-- ==== Sys2Proof/Laws/Registry.lean ====
section
/-! SUPPORT. Laws/Registry.lean: what the two registry lookups answer, said once as membership of a row. -/

namespace Sys2Proof.Machine

/-- With pairwise distinct codes, the name of a code is the one in its row (41_attribute.md R111). -/
theorem nameForCode_eq_some {r : List RegistryRow} (h : (r.map (·.code)).Nodup) {code : Word16} {name : NameId} :
    nameForCode r code = some name ↔ { code := code, name := name } ∈ r := by
  induction r with
  | nil => simp [nameForCode]
  | cons row r ih =>
    obtain ⟨hrow, hr⟩ := List.nodup_cons.mp h
    have ih := ih hr
    unfold nameForCode at ih ⊢
    rw [List.find?_cons, List.mem_cons]
    by_cases hc : row.code = code
    · subst hc
      have : { code := row.code, name := name } ∉ r := fun hm => hrow (List.mem_map.mpr ⟨_, hm, rfl⟩)
      cases row
      simp_all [eq_comm]
    · have hb : (row.code == code) = false := by simpa using hc
      have hne : { code := code, name := name } ≠ row := fun e => hc (e ▸ rfl)
      simp [hb, hne, ih]

/-- With pairwise distinct names, the code of a name is the one in its row (41_attribute.md R112). -/
theorem codeForName_eq_some {r : List RegistryRow} (h : (r.map (·.name)).Nodup) {code : Word16} {name : NameId} :
    codeForName r name = some code ↔ { code := code, name := name } ∈ r := by
  induction r with
  | nil => simp [codeForName]
  | cons row r ih =>
    obtain ⟨hrow, hr⟩ := List.nodup_cons.mp h
    have ih := ih hr
    unfold codeForName at ih ⊢
    rw [List.find?_cons, List.mem_cons]
    by_cases hc : row.name = name
    · subst hc
      have : { code := code, name := row.name } ∉ r := fun hm => hrow (List.mem_map.mpr ⟨_, hm, rfl⟩)
      cases row
      simp_all [eq_comm]
    · have hb : (row.name == name) = false := by simpa using hc
      have hne : { code := code, name := name } ≠ row := fun e => hc (e ▸ rfl)
      simp [hb, hne, ih]

/-- A code that stands in no row is absent (41_attribute.md R111). -/
theorem nameForCode_eq_none {r : List RegistryRow} {code : Word16} :
    nameForCode r code = none ↔ code ∉ r.map (·.code) := by
  simp [nameForCode]

/-- A name that stands in no row is absent (41_attribute.md R112). -/
theorem codeForName_eq_none {r : List RegistryRow} {name : NameId} :
    codeForName r name = none ↔ name ∉ r.map (·.name) := by
  simp [codeForName]

/-- What an admissible registry is (30_encoding.md R76). -/
theorem registryAdmissible_iff {r : List RegistryRow} :
    registryAdmissible r = true ↔
      r.map (·.name) = [0#4, 1#4, 2#4, 3#4, 4#4, 5#4, 6#4, 7#4] ∧ (r.map (·.code)).Nodup ∧
        0xFFFF#16 ∉ r.map (·.code) := by
  simp [registryAdmissible, and_assoc]

/-- The eight names of an admissible registry are pairwise distinct. -/
theorem registryAdmissible_names_nodup {r : List RegistryRow} (h : registryAdmissible r = true) :
    (r.map (·.name)).Nodup := by
  rw [(registryAdmissible_iff.mp h).1]
  decide

/-- The unit's registry is admissible. -/
theorem unitConfig_admissible : registryAdmissible unitConfig.registry = true := by decide

end Sys2Proof.Machine
end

★ ★ ★ ★ ★ ★ ★

= Problem =
Each record above needs to be given again exactly as written.

= Your solution =
-- ==== Sys2Proof/Laws/Registry.lean ====
section
/-! SUPPORT. Laws/Registry.lean: what the two registry lookups answer, said once as membership of a row. -/

namespace Sys2Proof.Machine

/-- With pairwise distinct codes, the name of a code is the one in its row (41_attribute.md R111). -/
theorem nameForCode_eq_some {r : List RegistryRow} (h : (r.map (·.code)).Nodup) {code : Word16} {name : NameId} :
    nameForCode r code = some name ↔ { code := code, name := name } ∈ r := by
  induction r with
  | nil => simp [nameForCode]
  | cons row r ih =>
    obtain ⟨hrow, hr⟩ := List.nodup_cons.mp h
    have ih := ih hr
    unfold nameForCode at ih ⊢
    rw [List.find?_cons, List.mem_cons]
    by_cases hc : row.code = code
    · subst hc
      have : { code := row.code, name := name } ∉ r := fun hm => hrow (List.mem_map.mpr ⟨_, hm, rfl⟩)
      cases row
      simp_all [eq_comm]
    · have hb : (row.code == code) = false := by simpa using hc
      have hne : { code := code, name := name } ≠ row := fun e => hc (e ▸ rfl)
      simp [hb, hne, ih]

/-- With pairwise distinct names, the code of a name is the one in its row (41_attribute.md R112). -/
theorem codeForName_eq_some {r : List RegistryRow} (h : (r.map (·.name)).Nodup) {code : Word16} {name : NameId} :
    codeForName r name = some code ↔ { code := code, name := name } ∈ r := by
  induction r with
  | nil => simp [codeForName]
  | cons row r ih =>
    obtain ⟨hrow, hr⟩ := List.nodup_cons.mp h
    have ih := ih hr
    unfold codeForName at ih ⊢
    rw [List.find?_cons, List.mem_cons]
    by_cases hc : row.name = name
    · subst hc
      have : { code := code, name := row.name } ∉ r := fun hm => hrow (List.mem_map.mpr ⟨_, hm, rfl⟩)
      cases row
      simp_all [eq_comm]
    · have hb : (row.name == name) = false := by simpa using hc
      have hne : { code := code, name := name } ≠ row := fun e => hc (e ▸ rfl)
      simp [hb, hne, ih]

/-- A code that stands in no row is absent (41_attribute.md R111). -/
theorem nameForCode_eq_none {r : List RegistryRow} {code : Word16} :
    nameForCode r code = none ↔ code ∉ r.map (·.code) := by
  simp [nameForCode]

/-- A name that stands in no row is absent (41_attribute.md R112). -/
theorem codeForName_eq_none {r : List RegistryRow} {name : NameId} :
    codeForName r name = none ↔ name ∉ r.map (·.name) := by
  simp [codeForName]

/-- What an admissible registry is (30_encoding.md R76). -/
theorem registryAdmissible_iff {r : List RegistryRow} :
    registryAdmissible r = true ↔
      r.map (·.name) = [0#4, 1#4, 2#4, 3#4, 4#4, 5#4, 6#4, 7#4] ∧ (r.map (·.code)).Nodup ∧
        0xFFFF#16 ∉ r.map (·.code) := by
  simp [registryAdmissible, and_assoc]

/-- The eight names of an admissible registry are pairwise distinct. -/
theorem registryAdmissible_names_nodup {r : List RegistryRow} (h : registryAdmissible r = true) :
    (r.map (·.name)).Nodup := by
  rw [(registryAdmissible_iff.mp h).1]
  decide

/-- The unit's registry is admissible. -/
theorem unitConfig_admissible : registryAdmissible unitConfig.registry = true := by decide

end Sys2Proof.Machine
end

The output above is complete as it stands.